Mature T cell activation and selection of immature T cells (thymocytes) are both initiated by binding of T cell receptor (TCR) molecules on the surface of T cells to MHC peptide (MHCp) molecules on the surface of antigen-presenting cells. Recent experiments have shown that the spatial pattern of receptors and ligands in the intercellular junction (synapse) is different during thymocyte selection compared with mature T cell activation. Using a statistical mechanical model, we show that lower TCR expression in thymocytes contributes to effecting these differences. An analogy with the phase behavior of simple fluids helps clarify how, for low TCR expression, thermal fluctuations lead to the dynamic synapse patterns observed for thymocytes. We suggest that a different synapse pattern resulting from lower TCR expression, which could mediate differential signaling, may be the reason why TCR expression level is low in thymocytes.

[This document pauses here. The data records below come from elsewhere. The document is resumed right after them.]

-- ==== Sys2Proof/Machine/SendOps.lean ====
section
/-! DEFINITION. Machine/SendOps.lean: the Keeper's egress queues, the paths of its packets and its messages to other Keepers (R40, R43 to R45, R48,
R59, R137, R139, R251). -/
namespace Sys2Proof.Machine

/-! ### Ports and paths -/

/-- A packet of the Keeper waits at a port's egress (R59, R202). -/
def State.enqueue (s : State) (port : Nat) (p : Packet) : State := s.onPort port fun x => { x with eg := x.eg.join none p }

/-- The port is LIT. -/
def State.portLit (s : State) (n : Nat) : Bool := (s.port n).st == .lit

/-- The lowest plane whose uplink of this rack in a direction is lit, by way of a lit switch port (R251). -/
def State.planeToward (s : State) (dir : Nat) : Option Nat :=
  (List.range 16).find? fun p => s.portLit p && s.slv.graph.cableLanes s.axes.1 s.axes.2 s.myRack p dir != 0

/-- The Keeper port a hop to the neighbouring rack in a direction takes: port 16 to 19 when it is LIT and the neighbour's last
beacon shows LIT_HOLDER, else the lowest plane whose uplink there is lit; none when neither path exists (R251). -/
def State.hopPort (s : State) (dir : Nat) : Option Nat :=
  if s.portLit (16 + dir) && (s.port (16 + dir)).litHolder then some (16 + dir) else s.planeToward dir

/-- The direction of the first hop of coordinate routing to a rack: X first, never across a dateline (R50). -/
def State.coordDir (s : State) (r : Nat) : Option Nat :=
  let x := r % s.axes.1
  let y := r / s.axes.1
  if x > s.rx then some 0 else if x < s.rx then some 1 else if y > s.ry then some 2 else if y < s.ry then some 3 else none

/-- The port a packet to the Keeper of another rack takes: as a hop to a neighbour, else a plane by coordinate routing (R192, R251). -/
def State.keeperPort (s : State) (r : Nat) : Option Nat :=
  match (List.range 4).find? fun d => r != s.myRack && nbrRack s.axes.1 s.axes.2 s.myRack d == r with
  | some d => s.hopPort d
  | none => match s.coordDir r with
    | some d => s.planeToward d
    | none => none

/-- The address of the Keeper of rack r, index 0x02. -/
def State.keeper2 (s : State) (r : Nat) : Addr := mkAddr 2 (r % s.axes.1) (r / s.axes.1) 2

/-- Payload words padded to whole granules; one granule at least (R53). -/
def granules (ws : List Word) : List Word := ws ++ List.replicate ((16 - ws.length % 16) % 16 + (if ws.isEmpty then 16 else 0)) 0

/-- A coordinate-mode packet of the Keeper. TSTX and HCRC are written at the egress (R54). -/
def mkPacket (dest src : Addr) (svc : Nat) (slice : Byte) (gen : BitVec 6) (wseq opkind optag : Nat) (ws : List Word) : Packet :=
  let g := granules ws
  { hdr := { dest := dest, src := src, slice := slice, vc := BitVec.ofNat 3 svc, svc := BitVec.ofNat 3 svc, gen := gen, wseq := BitVec.ofNat 12 wseq,
             opkind := BitVec.ofNat 8 opkind, len := BitVec.ofNat 6 (g.length / 16 - 1), amode := true, rsv := false,
             optag := BitVec.ofNat 16 optag, tstx := 0, hcrc := 0 },
    payload := g }

/-! ### A packet arrives -/

/-- A packet has come in on a port: its hop delay enters calibration when the sample is valid, and one other than a beacon keeps the link from
parking (R117, R292, R294). -/
def State.received (s : State) (port : Nat) (h : Hdr) : State :=
  let d := (s.tim.offset % 65536 + 65536 - h.tstx.toNat) % 65536
  let valid := 32768 ≤ s.tim.offset ∧ d < 30720
  s.onPort port fun p => { p with samples := if valid then p.samples + 1 else p.samples, sampleSum := if valid then p.sampleSum + d else p.sampleSum,
                                  busy := p.busy || h.opkind != 0x01, rxPackets := p.rxPackets + 1 }

/-- Credits of a received packet go back to the sender (R62). -/
def State.returnCredits (s : State) (port : Nat) (h : Hdr) : State := s.send (.credits port h.vc.toNat (packetUnits h))

/-- The general checks of a received packet (R17, R47, R53, R55): none when it may be taken. While a level-4 reset lasts, the link layer discards
every packet, returns its credits and counts it (R402). -/
def State.refused (s : State) (port : Nat) (h : Hdr) : Option State :=
  let r := headerRefusal (port == 20) h
  if s.rst.part.any fun q => q.started && q.level == 4 then some ((s.onPort port fun p => { p with discards := p.discards + 1 }).returnCredits port h)
  else if r = 0 then none else some (s.refusePacket port h r)

/-- A packet whose GEN or context does not match is discarded and counted (R57). -/
def State.staleGen (s : State) (port : Nat) (h : Hdr) : State :=
  ({ s with link := { s.link with staleGen := s.link.staleGen + 1 } }).returnCredits port h

/-! ### KEEPER_MSG as words (R137) -/

/-- The types R138, R168 and R387 lay down; every other type is reserved. -/
def kmsgTypes : List Nat :=
  [0x01, 0x02, 0x03, 0x04, 0x05, 0x06, 0x07, 0x08, 0x09, 0x0A, 0x0B, 0x0C, 0x20, 0x21, 0x22, 0x23, 0x24, 0x25, 0x30, 0x31, 0x32, 0x33, 0x34, 0x35, 0x40,
   0x41, 0x42, 0x43, 0x44, 0x45, 0x46, 0x47, 0x50, 0x51, 0x52, 0x53, 0x54, 0x55]

/-- Types flooded over the Keeper ports (R138, R168, R387). -/
def floodTypes : List Nat := [0x05, 0x08, 0x09, 0x0B, 0x22, 0x23, 0x25, 0x50, 0x52]

/-- Types a Keeper sends to the head (R138, R168, R186, R284, R286, R387). -/
def headTypes : List Nat := [0x01, 0x04, 0x06, 0x07, 0x0A, 0x0C, 0x20, 0x24, 0x30, 0x32, 0x34, 0x40, 0x42, 0x45, 0x47, 0x51, 0x54]

/-- Types whose COUNT holds entries, a reason or a state; in every other type with records it is their number (R138, R168, R186, log entry 94). -/
def countTypes : List Nat := [0x04, 0x07, 0x21, 0x23, 0x25, 0x32, 0x34, 0x35]

/-- Link records stand in these types (R138, R382). -/
def linkTypes : List Nat := [0x01, 0x02, 0x03, 0x55]

/-- The payload words of a message, padded to whole granules; zeros at the end are left out (R137). -/
def kmsgPayload (m : KMsg) : List Word :=
  let ws := [fieldAt 0 8 m.mtype.toNat ||| fieldAt 8 1 (b2n m.subject) ||| fieldAt 9 1 (b2n m.full), m.litEpoch, m.epoch, loHalf m.flash.toNat,
      fieldAt 0 16 (m.flash.toNat / 2 ^ 32), fieldAt 0 16 m.part.toNat ||| fieldAt 16 16 m.parts.toNat, m.count, 0]
    ++ ((List.range 8).map fun i => m.set.extractLsb' (32 * i) 32) ++ ((List.range 16).map fun i => m.digest.extractLsb' (32 * i) 32) ++ m.words
  granules (ws.reverse.dropWhile (· == 0)).reverse

/-- The message a payload holds (R137). -/
def kmsgOf (ws : List Word) : KMsg :=
  let w := wordAt ws
  let mtype := bitsOf (w 0) 0 8
  let part := bitsOf (w 5) 0 16
  let n := if countTypes.contains mtype then ws.length - 32 else min 992 ((w 6).toNat - 992 * part)
  { mtype := BitVec.ofNat 8 mtype, subject := bitAt (w 0) 8, full := bitAt (w 0) 9, litEpoch := w 1, epoch := w 2,
    flash := BitVec.ofNat 48 ((w 3).toNat + 2 ^ 32 * bitsOf (w 4) 0 16), part := BitVec.ofNat 16 part, parts := BitVec.ofNat 16 (bitsOf (w 5) 16 16),
    count := w 6, set := BitVec.ofNat 256 (numOfWords ((List.range 8).map fun i => w (8 + i))),
    digest := BitVec.ofNat 512 (numOfWords ((List.range 16).map fun i => w (16 + i))), words := (List.range n).map fun i => w (32 + i) }

/-- A link record keeps its encodings: KIND 0 to 2, PORT of its KIND, LANES 0 or 4 to 8, bits [31:24] 0 (R137). -/
def linkRecordClean (w : Word) : Bool :=
  let kind := bitsOf w 0 2
  let port := bitsOf w 12 8
  let lanes := bitsOf w 20 4
  bitsOf w 24 8 == 0 && (lanes == 0 || (4 ≤ lanes && lanes ≤ 8))
    && (if kind = 0 then decide (port < 128) else if kind = 1 then decide (128 ≤ port ∧ port < 132) else kind == 2 && (port == 132 || port == 133))

/-- A payload keeps every reserved field 0 and every encoding defined (R17, R137, R138). -/
def kmsgClean (ws : List Word) : Bool :=
  let m := kmsgOf ws
  let t := m.mtype.toNat
  kmsgTypes.contains t && bitsOf (wordAt ws 0) 10 22 == 0 && bitsOf (wordAt ws 4) 16 16 == 0 && wordAt ws 7 == 0 && (!m.full || t == 0x02)
    && (!linkTypes.contains t || m.words.all linkRecordClean) && (t != 0x07 || (1 ≤ bitsOf m.count 0 8 && bitsOf m.count 0 8 ≤ 7))

/-- The packet of a message between two Keepers; its OPTAG is 0 (log entry 94). -/
def kmsgPacket (m : KMsg) (dest src : Addr) : Packet := mkPacket dest src 0 0 0 0 0x40 0 (kmsgPayload m)

/-! ### The overlay (R43 to R45) -/

/-- The direction from a rack to its overlay parent: along Y first, never across a dateline; none at the head (R43). -/
def State.treeDir (s : State) (r : Nat) : Option Nat :=
  match s.chart.lit with
  | none => none
  | some c =>
    let x := r % s.axes.1
    let y := r / s.axes.1
    if y < c.install.headY then some 2 else if c.install.headY < y then some 3 else if x < c.install.headX then some 0
    else if c.install.headX < x then some 1 else none

/-- The racks from one up to the head along the tree, the head last (R43); fuel bounds the steps. -/
def State.treePath (s : State) : Nat → Nat → List Nat
  | 0, r => [r]
  | n + 1, r => match s.treeDir r with
    | some d => r :: State.treePath s n (nbrRack s.axes.1 s.axes.2 r d)
    | none => [r]

/-- The direction of the overlay parent; none at the head (R43). -/
def State.overlayDir (s : State) : Option Nat := s.treeDir s.myRack

/-- The direction in which the tree leads from this rack to another: down to the child whose subtree holds it, else up to the parent (R43, R44). -/
def State.treeHop (s : State) (r : Nat) : Option Nat :=
  let below := (s.treePath 16 r).takeWhile (· != s.myRack)
  if below.length < (s.treePath 16 r).length then (below.getLast?.bind s.treeDir).map oppDir else s.overlayDir

/-- A Keeper-port link carries traffic: LIT, HELD or PARKED (R45, R96). -/
def State.portUp (s : State) (n : Nat) : Bool := [PortState.lit, .held, .parked].contains (s.port n).st

/-- The neighbouring rack's direction; none for a rack that is no neighbour. -/
def State.nbrDir (s : State) (r : Nat) : Option Nat := (List.range 4).find? fun d => r != s.myRack && nbrRack s.axes.1 s.axes.2 s.myRack d == r

/-- Traffic to a Keeper goes over the overlay: this Keeper is in overlay state, or the destination has declared that it is in its last message, which
a neighbour's beacon shows (R44, R101). -/
def State.byOverlay (s : State) (dest : Addr) : Bool :=
  s.link.overlay || match s.nbrDir (s.rackOf dest) with
    | some d => addrIndex dest == s.role && (s.port (16 + d)).farOverlay
    | none => false

/-- The port and the DEST of a message's next hop: over the overlay by the tree's link, or with that link dark by the lowest plane whose uplink there
is lit, to the parent itself when the message goes up to the head; else directly to a same-role neighbour, or by coordinate routing through a plane
(R44, R45, R50, log entry 95). -/
def State.keeperRoute (s : State) (dest : Addr) : Option (Nat × Addr) :=
  let r := s.rackOf dest
  let plane := (s.coordDir r).bind s.planeToward
  if s.byOverlay dest then
    match s.treeHop r with
    | none => none
    | some d =>
      if s.portUp (16 + d) then some (16 + d, dest)
      else
        let up := s.overlayDir == some d && dest == s.headAddr
        if up then (s.planeToward d).map fun p => (p, mkAddr 2 (nbrRack s.axes.1 s.axes.2 s.myRack d % s.axes.1)
          (nbrRack s.axes.1 s.axes.2 s.myRack d / s.axes.1) s.role)
        else plane.map fun p => (p, dest)
  else
    match s.nbrDir r with
    | some d => if addrIndex dest == s.role && s.portUp (16 + d) then some (16 + d, dest) else plane.map fun p => (p, dest)
    | none => plane.map fun p => (p, dest)

/-- The port of the overlay hop toward a rack: the tree's link, or with that link dark a plane there (R44, R45). -/
def State.overlayPort (s : State) (r : Nat) : Option Nat :=
  match s.treeHop r with
  | some d => if s.portUp (16 + d) then some (16 + d) else s.planeToward d
  | none => none

/-! ### Messages (R44, R137, R139) -/

/-- A KEEPER_MSG of a type with the fields every message carries (R137). -/
def State.kmsg (s : State) (mtype : Nat) : KMsg :=
  { mtype := BitVec.ofNat 8 mtype, subject := false, full := false, litEpoch := s.getReg Reg.SLV_LIT_EPOCH, epoch := 0, flash := 0,
    part := 0, parts := 0, count := 0, set := 0, digest := 0, words := [] }

/-- An address lies in this rack. -/
def State.isHere (s : State) (a : Addr) : Bool := addrX a == s.rx && addrY a == s.ry

/-- A message takes its next hop; with no path it is not sent, and what sends again each flash tries again (R45). -/
def State.hopMsg (s : State) (dest src : Addr) (m : KMsg) : State :=
  match s.keeperRoute dest with
  | some (port, d) => s.enqueue port (kmsgPacket m d src)
  | none => s

/-- A message to one Keeper, sent only while this unit holds LIT (R364); one for this rack comes back as this unit's own (log entry 2). -/
def State.tell (s : State) (dest : Addr) (m : KMsg) : State :=
  if !s.lit then s
  else if s.isHere dest then s.send (.own (kmsgPacket m dest s.self))
  else s.hopMsg dest s.self m

/-- A message to the head Keeper. -/
def State.tellHead (s : State) (m : KMsg) : State := s.tell s.headAddr m

/-- A message to every Keeper of the cluster, this one included (R138). -/
def State.tellAll (s : State) (m : KMsg) : State := (List.range s.rackCount).foldl (fun s r => s.tell (s.keeperOf r) m) s

/-- A flooded message goes once on each lit Keeper port 16 to 19, to the Keeper there (R139). -/
def State.forward (s : State) (src : Addr) (m : KMsg) : State :=
  if !s.lit then s
  else (List.range 4).foldl (fun s d =>
    let r := nbrRack s.axes.1 s.axes.2 s.myRack d
    if s.portLit (16 + d) then s.enqueue (16 + d) (kmsgPacket m (mkAddr 2 (r % s.axes.1) (r / s.axes.1) s.role) src) else s) s

/-- A flooded message is noted with the flash of its arrival; copies older than 16 flashes are forgotten (R139, log entry 25). -/
def State.noteFlood (s : State) (m : KMsg) : State :=
  { s with link := { s.link with seen := (s.tim.flash, m) :: s.link.seen.filter fun x => s.tim.flash ≤ x.1 + 16 } }

/-- A flooded message starts here: on every lit Keeper port, and to this unit itself (R139). -/
def State.flood (s : State) (m : KMsg) : State :=
  if s.lit then ((s.noteFlood m).forward s.self m).send (.own (kmsgPacket m s.self s.self)) else s

/-- A flooded message is forwarded once and later copies are discarded (R139): whether this is its first arrival, and the state
with it noted. A message with the same content is a copy when it arrives within 16 flashes (DESIGN CHOICE, log entry 25). -/
def State.firstFlood (s : State) (src : Addr) (m : KMsg) : Bool × State :=
  if s.link.seen.any fun x => s.tim.flash ≤ x.1 + 16 && x.2 == m then (false, s) else (true, (s.noteFlood m).forward src m)

/-- Words in parts of at most n. -/
def chunks (n : Nat) : Nat → List Word → List (List Word)
  | 0, _ => []
  | k + 1, ws => ws.take n :: (if ws.length ≤ n then [] else chunks n k (ws.drop n))

/-- The parts of a message with records: 992 words each, PART and PARTS set (R137). -/
def partsOf (m : KMsg) (ws : List Word) : List KMsg :=
  let cs := chunks 992 (ws.length / 992 + 1) ws
  cs.zipIdx.map fun x => { m with part := BitVec.ofNat 16 x.2, parts := BitVec.ofNat 16 cs.length, words := x.1, count := w32 ws.length }

end Sys2Proof.Machine
end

机译:成熟的T细胞激活和未成熟T细胞(胸腺细胞)的选择均通过T细胞表面的T细胞受体(TCR)分子与抗原呈递细胞表面的MHC肽(MHCp)分子结合而开始。最近的实验表明,与成熟的T细胞活化相比,在胸腺细胞选择过程中,细胞间连接(突触)中受体和配体的空间模式不同。使用统计力学模型,我们显示胸腺细胞中较低的TCR表达有助于实现这些差异。与简单流体的相行为的类比有助于阐明,对于低TCR表达,热波动如何导致观察到的胸腺细胞动态突触模式。我们建议由较低的TCR表达导致的不同突触模式,这可能介导差异信号传导,这可能是胸腺细胞中TCR表达水平较低的原因。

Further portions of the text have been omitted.